══ MATERIAL SHOWN

/-! ### Handles (R12 to R15) -/

/-- TYPE of a handle. -/
def hType (h : Word) : Nat := fld h 31 28
/-- GEN of a handle. -/
def hGen (h : Word) : Nat := fld h 27 16
/-- INDEX of a handle. -/
def hIdx (h : Word) : Nat := fld h 15 0

/-- A handle from its fields. -/
def mkHandle (t g i : Nat) : Word := w32 (t % 16 * 2 ^ 28 + g % 4096 * 2 ^ 16 + i % 65536)

/-- Number of indices of a handle type (R13). -/
def typeCount : Nat → Nat
  | 1 => 256
  | 2 => 16
  | 3 => 32
  | 4 => 512
  | 5 => 256
  | _ => 0

/-- Current generation of an object slot (R14). -/
def State.gen (s : State) (t i : Nat) : Nat := Tab.get 1 s.gens (t * 65536 + i)

/-- The current handle of an object slot. -/
def State.handleOf (s : State) (t i : Nat) : Word := mkHandle t (s.gen t i) i

/-- Retires the object of a slot: its generation goes on, from 0xFFF to 0x001 (R14). -/
def State.retire (s : State) (t i : Nat) : State :=
  let g := s.gen t i
  { s with gens := Tab.set 1 s.gens (t * 65536 + i) (if g = 0xFFF then 1 else g + 1) }

/-- The first two handle checks of R15: TYPE is accepted and INDEX in range. -/
def handleRange (types : List Nat) (h : Word) : Bool :=
  types.contains (hType h) && decide (hIdx h < typeCount (hType h))

/-- The third check: GEN is current. -/
def State.handleFresh (s : State) (h : Word) : Bool := decide (hGen h = s.gen (hType h) (hIdx h))

/-! ### What leaves the block -/

/-- Records something sent. -/
def State.send (s : State) (w : WireOut) : State := { s with wire := w :: s.wire }

/-- The host's accesses reach the block: it has power, and the function is not in D3hot (R436). -/
def State.hostUp (s : State) : Bool := decide (s.glb.st ≠ CtlSt.off) && !s.pcie.d3
/-- Accesses to the ranges that open with DISCOVER take effect (R26). -/
def State.hostOpen (s : State) : Bool := s.glb.opened && s.hostUp

/-! ### The event router (R449 to R452) and MSI-X messages (R442) -/

/-- A source. -/
def State.src (s : State) (n : Nat) : Src := Tab.get (Src.reset n) s.evr.srcs n

/-- Puts a source. -/
def State.setSrc (s : State) (n : Nat) (x : Src) : State :=
  { s with evr := { s.evr with srcs := Tab.set (Src.reset n) s.evr.srcs n x } }

/-- The source is eligible for target `k` (R449). -/
def Src.eligible (x : Src) (k : Nat) : Bool := x.pending && !x.masked && !x.active && x.targets.testBit k

/-- Some source is eligible on vector `v` of 0 to 31: of target v / 8, with VEC = v mod 8 (R442). -/
def Evr.assertedVec (e : Evr) (v : Nat) : Bool :=
  e.srcs.any (fun p => p.2.eligible (v / 8) && decide (p.2.vec = v % 8))

/-- A message of the vector is held: the vector or function is masked, Bus Master Enable is 0 or the table is not
enabled (R442). -/
def State.msixHeld (s : State) (v : Nat) : Bool :=
  s.rdBit (Reg.msixCtl v) 0 || s.pcie.funcMask || !s.pcie.busMaster || !s.pcie.msixEn

/-- A message of vector `v` falls due. -/
def State.msixDue (s : State) (v : Nat) : State :=
  if s.msixHeld v then
    { s with evr := { s.evr with pba := if s.evr.pba.contains v then s.evr.pba else v :: s.evr.pba } }
  else { s with evr := { s.evr with due := s.evr.due ++ [v] } }

/-- Follows a change of eligibility or of what holds messages (R442). -/
def State.evrUpdate (s : State) : State :=
  let on := (List.range 32).filter s.evr.assertedVec
  let rose := on.filter (fun v => !s.evr.asserted.contains v)
  let stuck := if s.pcie.busMaster && s.pcie.msixEn then [] else on
  let pba0 := s.evr.pba.filter on.contains
  let s1 := { s with evr := { s.evr with asserted := on, pba := pba0 } }
  let s2 := rose.foldl State.msixDue s1
  { s2 with evr := { s2.evr with pba := s2.evr.pba ++ stuck.filter (fun v => !s2.evr.pba.contains v) } }

/-- A source's input takes a level (R450). Answers the source and whether ARRIVALS reached 255. -/
def Src.drive (x : Src) (lvl : Bool) : Src × Bool :=
  if x.input = lvl then (x, false)
  else
    let arr := match x.sense with
      | .level => lvl
      | .rising => lvl
      | .falling => !lvl
      | .both => true
    let x1 := { x with input := lvl }
    let x2 := if arr then { x1 with pending := true, arrivals := min 255 (x.arrivals + 1) } else x1
    let x3 := if x.sense = .level ∧ ¬ x.active then { x2 with pending := lvl } else x2
    (x3, arr && decide (x.arrivals = 254))

/-- A source's input takes a level; answers whether ARRIVALS reached 255 and the source is one with settings. -/
def State.driveSrc (s : State) (n : Nat) (lvl : Bool) : State × Bool :=
  if srcReserved n ∨ 512 ≤ n then (s, false)
  else
    let r := (s.src n).drive lvl
    ((s.setSrc n r.1).evrUpdate, r.2)

/-- A one-clock pulse on a source's input; answers whether ARRIVALS reached 255. -/
def State.pulseSrc (s : State) (n : Nat) : State × Bool :=
  let r1 := s.driveSrc n true
  let r2 := r1.1.driveSrc n false
  (r2.1, r1.2 || r2.2)

/-! ### Events (R17, R18, R486 to R488) -/

/-- A 32-bit argument from an integer. -/
def EvArg.i (v : Int) : EvArg := .w (wInt v).toNat

/-- The half-words of ARGS filled so far, none for a free one. -/
def fillHalf (v : Nat) : List (Option Nat) → List (Option Nat)
  | [] => []
  | none :: t => some (v % 65536) :: t
  | some x :: t => some x :: fillHalf v t

/-- Fills the next free aligned word. -/
def fillWord (v : Nat) : List (Option Nat) → List (Option Nat)
  | none :: none :: t => some (v % 65536) :: some (v / 65536 % 65536) :: t
  | a :: b :: t => a :: b :: fillWord v t
  | l => l

/-- Packs arguments into the three words of ARGS (R488). -/
def packArgs (l : List EvArg) : List Word :=
  let f := l.foldl (fun acc a => match a with
    | .h v => fillHalf v acc
    | .w v => fillWord v acc) [none, none, none, none, none, none]
  let v := fun k => (f.getD k none).getD 0
  [w32 (v 0 + v 1 * 65536), w32 (v 2 + v 3 * 65536), w32 (v 4 + v 5 * 65536)]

════

Please copy out each entry exactly as it appears above.

/-! ### Handles (R12 to R15) -/

/-- TYPE of a handle. -/
def hType (h : Word) : Nat := fld h 31 28
/-- GEN of a handle. -/
def hGen (h : Word) : Nat := fld h 27 16
/-- INDEX of a handle. -/
def hIdx (h : Word) : Nat := fld h 15 0

/-- A handle from its fields. -/
def mkHandle (t g i : Nat) : Word := w32 (t % 16 * 2 ^ 28 + g % 4096 * 2 ^ 16 + i % 65536)

/-- Number of indices of a handle type (R13). -/
def typeCount : Nat → Nat
  | 1 => 256
  | 2 => 16
  | 3 => 32
  | 4 => 512
  | 5 => 256
  | _ => 0

/-- Current generation of an object slot (R14). -/
def State.gen (s : State) (t i : Nat) : Nat := Tab.get 1 s.gens (t * 65536 + i)

/-- The current handle of an object slot. -/
def State.handleOf (s : State) (t i : Nat) : Word := mkHandle t (s.gen t i) i

/-- Retires the object of a slot: its generation goes on, from 0xFFF to 0x001 (R14). -/
def State.retire (s : State) (t i : Nat) : State :=
  let g := s.gen t i
  { s with gens := Tab.set 1 s.gens (t * 65536 + i) (if g = 0xFFF then 1 else g + 1) }

/-- The first two handle checks of R15: TYPE is accepted and INDEX in range. -/
def handleRange (types : List Nat) (h : Word) : Bool :=
  types.contains (hType h) && decide (hIdx h < typeCount (hType h))

/-- The third check: GEN is current. -/
def State.handleFresh (s : State) (h : Word) : Bool := decide (hGen h = s.gen (hType h) (hIdx h))

/-! ### What leaves the block -/

/-- Records something sent. -/
def State.send (s : State) (w : WireOut) : State := { s with wire := w :: s.wire }

/-- The host's accesses reach the block: it has power, and the function is not in D3hot (R436). -/
def State.hostUp (s : State) : Bool := decide (s.glb.st ≠ CtlSt.off) && !s.pcie.d3
/-- Accesses to the ranges that open with DISCOVER take effect (R26). -/
def State.hostOpen (s : State) : Bool := s.glb.opened && s.hostUp

/-! ### The event router (R449 to R452) and MSI-X messages (R442) -/

/-- A source. -/
def State.src (s : State) (n : Nat) : Src := Tab.get (Src.reset n) s.evr.srcs n

/-- Puts a source. -/
def State.setSrc (s : State) (n : Nat) (x : Src) : State :=
  { s with evr := { s.evr with srcs := Tab.set (Src.reset n) s.evr.srcs n x } }

/-- The source is eligible for target `k` (R449). -/
def Src.eligible (x : Src) (k : Nat) : Bool := x.pending && !x.masked && !x.active && x.targets.testBit k

/-- Some source is eligible on vector `v` of 0 to 31: of target v / 8, with VEC = v mod 8 (R442). -/
def Evr.assertedVec (e : Evr) (v : Nat) : Bool :=
  e.srcs.any (fun p => p.2.eligible (v / 8) && decide (p.2.vec = v % 8))

/-- A message of the vector is held: the vector or function is masked, Bus Master Enable is 0 or the table is not
enabled (R442). -/
def State.msixHeld (s : State) (v : Nat) : Bool :=
  s.rdBit (Reg.msixCtl v) 0 || s.pcie.funcMask || !s.pcie.busMaster || !s.pcie.msixEn

/-- A message of vector `v` falls due. -/
def State.msixDue (s : State) (v : Nat) : State :=
  if s.msixHeld v then
    { s with evr := { s.evr with pba := if s.evr.pba.contains v then s.evr.pba else v :: s.evr.pba } }
  else { s with evr := { s.evr with due := s.evr.due ++ [v] } }

/-- Follows a change of eligibility or of what holds messages (R442). -/
def State.evrUpdate (s : State) : State :=
  let on := (List.range 32).filter s.evr.assertedVec
  let rose := on.filter (fun v => !s.evr.asserted.contains v)
  let stuck := if s.pcie.busMaster && s.pcie.msixEn then [] else on
  let pba0 := s.evr.pba.filter on.contains
  let s1 := { s with evr := { s.evr with asserted := on, pba := pba0 } }
  let s2 := rose.foldl State.msixDue s1
  { s2 with evr := { s2.evr with pba := s2.evr.pba ++ stuck.filter (fun v => !s2.evr.pba.contains v) } }

/-- A source's input takes a level (R450). Answers the source and whether ARRIVALS reached 255. -/
def Src.drive (x : Src) (lvl : Bool) : Src × Bool :=
  if x.input = lvl then (x, false)
  else
    let arr := match x.sense with
      | .level => lvl
      | .rising => lvl
      | .falling => !lvl
      | .both => true
    let x1 := { x with input := lvl }
    let x2 := if arr then { x1 with pending := true, arrivals := min 255 (x.arrivals + 1) } else x1
    let x3 := if x.sense = .level ∧ ¬ x.active then { x2 with pending := lvl } else x2
    (x3, arr && decide (x.arrivals = 254))

/-- A source's input takes a level; answers whether ARRIVALS reached 255 and the source is one with settings. -/
def State.driveSrc (s : State) (n : Nat) (lvl : Bool) : State × Bool :=
  if srcReserved n ∨ 512 ≤ n then (s, false)
  else
    let r := (s.src n).drive lvl
    ((s.setSrc n r.1).evrUpdate, r.2)

/-- A one-clock pulse on a source's input; answers whether ARRIVALS reached 255. -/
def State.pulseSrc (s : State) (n : Nat) : State × Bool :=
  let r1 := s.driveSrc n true
  let r2 := r1.1.driveSrc n false
  (r2.1, r1.2 || r2.2)

/-! ### Events (R17, R18, R486 to R488) -/

/-- A 32-bit argument from an integer. -/
def EvArg.i (v : Int) : EvArg := .w (wInt v).toNat

/-- The half-words of ARGS filled so far, none for a free one. -/
def fillHalf (v : Nat) : List (Option Nat) → List (Option Nat)
  | [] => []
  | none :: t => some (v % 65536) :: t
  | some x :: t => some x :: fillHalf v t

/-- Fills the next free aligned word. -/
def fillWord (v : Nat) : List (Option Nat) → List (Option Nat)
  | none :: none :: t => some (v % 65536) :: some (v / 65536 % 65536) :: t
  | a :: b :: t => a :: b :: fillWord v t
  | l => l

/-- Packs arguments into the three words of ARGS (R488). -/
def packArgs (l : List EvArg) : List Word :=
  let f := l.foldl (fun acc a => match a with
    | .h v => fillHalf v acc
    | .w v => fillWord v acc) [none, none, none, none, none, none]
  let v := fun k => (f.getD k none).getD 0
  [w32 (v 0 + v 1 * 65536), w32 (v 2 + v 3 * 65536), w32 (v 4 + v 5 * 65536)]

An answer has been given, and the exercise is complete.